▶ [Exercise details]
Take the lines from the beginning of the data below through the line holding "The result is" and return exactly those.

Saved entries:
+ + + +

-- ==== Sys2Proof/Tests/Slice0.lean ====
section
/-! SUPPORT. The model's own tests. Expected results are the spec's examples and vectors (95_test_vectors.md), or hand
calculation from its rules. `witness_` theorems show states and operands that meet a statement's hypotheses. -/

namespace Sys2Proof.Tests

open Sys2Proof Sys2Proof.Machine

/-- Profile E of 95_test_vectors.md section 2. -/
def profileE : Profile := ⟨400#16, 30#16, 18#16, 24#16, 56#16, 700#16⟩

/-- IDLE with profile E loaded. -/
def idleE : State := { State.reset with profile := profileE }

/-- ACTIVE under E (95_test_vectors.md section 2). -/
def activeE : State := { idleE with act := profileE, session := true, events := [.on] }

/-- WRITING: the segments of `BIT 1` under E, the first of them current, with OVR still 0. -/
def writingE : State :=
  { activeE with
    cur := some ⟨⟨.cw, 448, ⟨.primBit, 0#4, 0#6⟩⟩, 448⟩
    queue := [⟨.gap, 144, ⟨.primBit, 0#4, 0#6⟩⟩]
    events := [.on, .began 3#4] }

/-- HALTED, as V50 leaves the block. -/
def haltedE : State := { idleE with halt := true, cause := .noSession, faultCmd := 0x208#32 }

/-- The result is a next state of which `f` holds. -/
def nextWith (f : State → Bool) : Result → Bool
  | .next t => f t
  | .fault _ => false
  | .refused _ => false

/-! ### Well-formedness: each check refuses an ill-formed term -/

theorem test_wellFormed_opc_page : (Instr.opc 2#2).wellFormed = false := by decide
theorem test_wellFormed_wblk_page : (Instr.wblk 2#2 0#4 false false).wellFormed = false := by decide
theorem test_wellFormed_wblk_address : (Instr.wblk 0#2 8#4 false false).wellFormed = false := by decide
theorem test_wellFormed_wbatch_count : (Instr.wbatch 9#4).wellFormed = false := by decide
theorem test_wellFormed_bounds :
    (Instr.wblk 1#2 7#4 true true).wellFormed = true ∧ (Instr.wbatch 8#4).wellFormed = true := by decide

/-! ### Decoding: words written out from the patterns of 30_encoding.md R83 -/

theorem test_decode_start : decode 0b00000000000000000000000000000001#32 = .ok .start := by decide
theorem test_decode_stop : decode 0b00000000000000000000000000000010#32 = .ok .stop := by decide
theorem test_decode_bit : decode 0b00000000000000000001000000000011#32 = .ok (.bit true) := by decide
theorem test_decode_sgap : decode 0b00000000000000000000000000000100#32 = .ok .sgap := by decide
theorem test_decode_opc : decode 0b00000000000000000000000000100101#32 = .ok (.opc 2#2) := by decide
theorem test_decode_rstf : decode 0b00000000000000000000000000000110#32 = .ok .rstf := by decide
/-- p = 01, l = 0, e = 1, n = 1010. -/
theorem test_decode_wblk : decode 0b00000000000000000000101010010111#32 = .ok (.wblk 1#2 10#4 false true) := by decide
/-- PR2's word, `WBLK 1, 3, 1, 1`. -/
theorem test_decode_wblk_pr2 : decode 0x000003D7#32 = .ok (.wblk 1#2 3#4 true true) := by decide
theorem test_decode_wbatch : decode 0b00000000000000000000100100001000#32 = .ok (.wbatch 9#4) := by decide
/-- V56 to V59. -/
theorem test_decode_illegal :
    decode 0x00000000#32 = .error .opcode ∧ decode 0x0000000F#32 = .error .opcode ∧
      decode 0x00002003#32 = .error .field ∧ decode 0x00001004#32 = .error .field := by decide
theorem test_table_word : decodeTableWord 32 0x208 = some (.wbatch 2#4) := by decide
/-- The words of 30_encoding.md R88. -/
theorem test_encode_words :
    encode (.bit true) = 0x00001003#32 ∧ encode (.wblk 2#2 9#4 false false) = 0x00000927#32 ∧
      encode (.wbatch 2#4) = 0x00000208#32 := by decide

/-! ### One step per command -/

/-- V40: START in IDLE with profile E. -/
theorem test_start : nextWith (fun t => t.status == 0x9#32 && t.act == profileE) (exec .start idleE) = true := by decide
/-- V51: a second START. -/
theorem test_start_twice :
    nextWith (fun t => t.status == 0x10#32 && t.faultWord == 3#32 && t.events == [.on, .fault .sessionActive 1#32, .off])
      (exec .start activeE) = true := by decide
/-- V41: STOP in ACTIVE. -/
theorem test_stop : nextWith (fun t => t.status == 0#32 && t.events == [.on, .off]) (exec .stop activeE) = true := by decide
/-- V42: STOP while idle. -/
theorem test_stop_idle : nextWith (fun t => t == idleE) (exec .stop idleE) = true := by decide
/-- V11: BIT 1. -/
theorem test_bit :
    nextWith (fun t => t.status == 0xB0F#32 && t.cur == writingE.cur && t.queue == writingE.queue)
      (exec (.bit true) activeE) = true := by decide
/-- V10: BIT 0 holds for 192 µs. -/
theorem test_bit_zero :
    nextWith (fun t => (t.cur.map fun c => c.seg.d) == some 192) (exec (.bit false) activeE) = true := by decide
/-- V12: SGAP. -/
theorem test_sgap :
    nextWith (fun t => t.status == 0xC07#32 && (t.cur.map fun c => c.seg.d) == some 240 && t.queue.isEmpty)
      (exec .sgap activeE) = true := by decide
/-- V13: OPC 0. -/
theorem test_opc :
    nextWith (fun t => t.status == 0x30F#32 && (t.queue.map fun g => g.d) == [144, 192, 144])
      (exec (.opc 0#2) activeE) = true := by decide
/-- V52: OPC 2. -/
theorem test_opc_bad_page :
    nextWith (fun t => t.status == 0x10#32 && t.faultWord == 4#32 && t.faultCmd == 0x25#32)
      (exec (.opc 2#2) activeE) = true := by decide
/-- V15: RSTF. -/
theorem test_rstf :
    nextWith (fun t => t.status == 0xA07#32 && (t.queue.map fun g => g.d) == [448, 144, 192, 144])
      (exec .rstf activeE) = true := by decide
/-- V20: WBLK 0, 5, 0, 0 with DATA = 0: 85 segments, 26944 µs. -/
theorem test_wblk :
    nextWith (fun t => t.status == 0x10F#32 && t.queue.length == 84 && 3200 + totalDuration t.queue == 26944)
      (exec (.wblk 0#2 5#4 false false) activeE) = true := by decide
/-- V27: WBLK 1, 3, 1, 1 with a password: the second password bit is 0, and the 37th symbol is the lock bit. -/
theorem test_wblk_password :
    nextWith (fun t => t.symbols[5]? == some (.b0, ⟨.password, 0#4, 1#6⟩) &&
        t.symbols[36]? == some (.b1, ⟨.lock, 0#4, 0#6⟩))
      (exec (.wblk 1#2 3#4 true true)
        { activeE with data := 0x12345678#32, password := 0xA5A5A5A5#32 }) = true := by decide
/-- V31: WBATCH 0 emits the final reset frame alone. -/
theorem test_wbatch_zero :
    nextWith (fun t => t.status == 0xD07#32 && (t.queue.map fun g => g.d) == [448, 144, 192, 144])
      (exec (.wbatch 0#4) activeE) = true := by decide
/-- V32: WBATCH 1 with BLK0 = 0: 90 segments, 27600 µs. -/
theorem test_wbatch_one :
    nextWith (fun t => t.queue.length == 89 && 3200 + totalDuration t.queue == 27600)
      (exec (.wbatch 1#4) activeE) = true := by decide

/-! ### The port, the engine and reset -/

/-- V60: the session is checked before page and block. -/
theorem test_priority :
    nextWith (fun t => t.faultWord == 2#32) (step (idleE.withFetchWord 32 0x927)) = true := by decide
/-- V55: START right after reset, fetched by a step. -/
theorem test_first_step :
    nextWith (fun t => t.faultWord == 6#32 && t.faultCmd == 1#32) (step (State.reset.withFetchWord 32 1)) = true := by
  decide
/-- V19: a profile register keeps bits 15:0. -/
theorem test_profile_width :
    nextWith (fun t => t.profile.program == 700#16)
      (step (State.reset.setPending [wr 0x34 0x000102BC#32])) = true := by decide
/-- V66: reads of CMD and of a reserved offset. -/
theorem test_read_reserved :
    nextWith (fun t => t.reads == [0#32]) (step (activeE.setPending [rd 0x1C])) = true ∧
      nextWith (fun t => t.reads == [0#32]) (step (activeE.setPending [rd 0x00])) = true := by decide
/-- V63: STOP written while BIT 1 runs. -/
theorem test_overrun :
    nextWith (fun t => t.status == 0xB2F#32) (step (writingE.withFetchWord 32 2)) = true := by decide
/-- V63: after the second segment the command has ended. -/
theorem test_engine_end :
    nextWith (fun t => t.status == 0x9#32) (step ({ writingE with queue := [] }.setPending [.engine])) = true := by decide
/-- R161: a tick takes one from CNT. -/
theorem test_tick : writingE.tick.cur = some ⟨⟨.cw, 448, ⟨.primBit, 0#4, 0#6⟩⟩, 447⟩ := by decide
/-- V65: reset in the middle of a command. -/
theorem test_reset :
    nextWith (fun t => t.status == 0#32 && t.profile == Profile.zero && t.events == [.on, .began 3#4, .off, .reset])
      (step (writingE.setPending [.reset])) = true := by decide
/-- V16: SGAP's gap, then BIT 1 after an idle carrier of undetermined length. -/
theorem test_envelope :
    envelope [.on, .began 4#4, .seg .gap 240 ⟨.primSgap, 0#4, 0#6⟩, .ended, .began 3#4,
        .seg .cw 448 ⟨.primBit, 0#4, 0#6⟩, .seg .gap 144 ⟨.primBit, 0#4, 0#6⟩, .ended] =
      [⟨false, 0, false⟩, ⟨true, 0, false⟩, ⟨false, 240, true⟩, ⟨true, 448, false⟩, ⟨false, 144, true⟩,
        ⟨true, 0, false⟩] := by decide

/-- R90 with R89's own word for WBATCH 2, and R88 for a count that does not fit its field. -/
theorem test_t5577_write :
    t5577Write [1#32, 2#32] = some [wr 0x40 1#32, wr 0x44 2#32, wr 0x00 0x00000208#32, .waitIdle] ∧
      t5577Write (List.replicate 16 0#32) = none := by decide

/-! ### Witnesses -/

theorem witness_Idle : idleE.Idle := ⟨⟨rfl, rfl⟩, rfl⟩

theorem witness_Active : activeE.Active := ⟨⟨rfl, rfl⟩, rfl⟩

theorem witness_Writing : writingE.Writing ⟨⟨.cw, 448, ⟨.primBit, 0#4, 0#6⟩⟩, 448⟩ := ⟨rfl, rfl, rfl⟩

theorem witness_writing_inv : writingE.Inv where
  busyOpen := fun _ => ⟨rfl, rfl⟩
  quietEmpty := fun h => by cases h
  count := fun c h => by cases h; decide
  curSound := fun c h => by cases h; exact ⟨by decide, by decide, by decide, by decide⟩
  queueSound := fun g h => by
    rw [List.mem_singleton.mp h]; exact ⟨by decide, by decide, by decide, by decide⟩
  actNonzero := fun _ => by decide
  haltClosed := fun h => by cases h
  noRecord := fun _ => ⟨rfl, rfl⟩
  record := fun h => by cases h

theorem witness_halted_inv : haltedE.Inv where
  busyOpen := fun h => absurd rfl h
  quietEmpty := fun _ => rfl
  count := fun c h => by cases h
  curSound := fun c h => by cases h
  queueSound := fun g h => by cases h
  actNonzero := fun h => by cases h
  haltClosed := fun _ => rfl
  noRecord := fun h => by cases h
  record := fun _ => by decide

/-- The window's first and last words, and the offsets where the write cases meet, are admitted. -/
theorem witness_Admitted :
    Admitted 0x00 4 ∧ Admitted 0x34 4 ∧ Admitted 0x38 4 ∧ Admitted 0x3C 4 ∧ Admitted 0x40 4 ∧ Admitted 0x5C 4 ∧
      Admitted 0x60 4 ∧ Admitted 0xFC 4 := by
  refine ⟨?_, ?_, ?_, ?_, ?_, ?_, ?_, ?_⟩ <;> exact ⟨rfl, rfl, by decide⟩

/-- ResetMoveAbandonsEverything. -/
theorem witness_ResetMove : (writingE.setPending [.reset]).pending = .reset :: [] := rfl

/-- EncodeOfDecode. -/
theorem witness_EncodeOfDecode : decode 0x00000FF7#32 = .ok (.wblk 3#2 15#4 true true) := by decide

/-- AtMostOneRowMatches. -/
theorem witness_AtMostOneRowMatches : (rows[6]'(by decide)).hits 0x00000FF7#32 = true := by decide

/-- IllegalWordsRaiseIllegalCmd: each ground, at a boundary. -/
theorem witness_IllegalWords :
    (opField 0x10#32).toNat = 0 ∧ 9 ≤ (opField 0x9#32).toNat ∧ 9 ≤ (opField 0xF#32).toNat ∧
      0x00001008#32 &&& unusedBits (opField 0x00001008#32) ≠ 0#32 ∧
      (activeE.setPending [wr 0 0x9#32]).Accepting :=
  ⟨by decide, by decide, by decide, by decide, ⟨rfl, rfl⟩⟩

/-- StepRunsTheDecodedCommand. -/
theorem witness_StepRuns :
    (activeE.setPending [wr 0 0x208#32]).pending = wr 0 0x208#32 :: [] ∧ decode 0x208#32 = .ok (.wbatch 2#4) :=
  ⟨rfl, by decide⟩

+ + + +

▶ [Task result]
-- ==== Sys2Proof/Tests/Slice0.lean ====
section
/-! SUPPORT. The model's own tests. Expected results are the spec's examples and vectors (95_test_vectors.md), or hand
calculation from its rules. `witness_` theorems show states and operands that meet a statement's hypotheses. -/

namespace Sys2Proof.Tests

open Sys2Proof Sys2Proof.Machine

/-- Profile E of 95_test_vectors.md section 2. -/
def profileE : Profile := ⟨400#16, 30#16, 18#16, 24#16, 56#16, 700#16⟩

/-- IDLE with profile E loaded. -/
def idleE : State := { State.reset with profile := profileE }

/-- ACTIVE under E (95_test_vectors.md section 2). -/
def activeE : State := { idleE with act := profileE, session := true, events := [.on] }

/-- WRITING: the segments of `BIT 1` under E, the first of them current, with OVR still 0. -/
def writingE : State :=
  { activeE with
    cur := some ⟨⟨.cw, 448, ⟨.primBit, 0#4, 0#6⟩⟩, 448⟩
    queue := [⟨.gap, 144, ⟨.primBit, 0#4, 0#6⟩⟩]
    events := [.on, .began 3#4] }

/-- HALTED, as V50 leaves the block. -/
def haltedE : State := { idleE with halt := true, cause := .noSession, faultCmd := 0x208#32 }

/-- The result is a next state of which `f` holds. -/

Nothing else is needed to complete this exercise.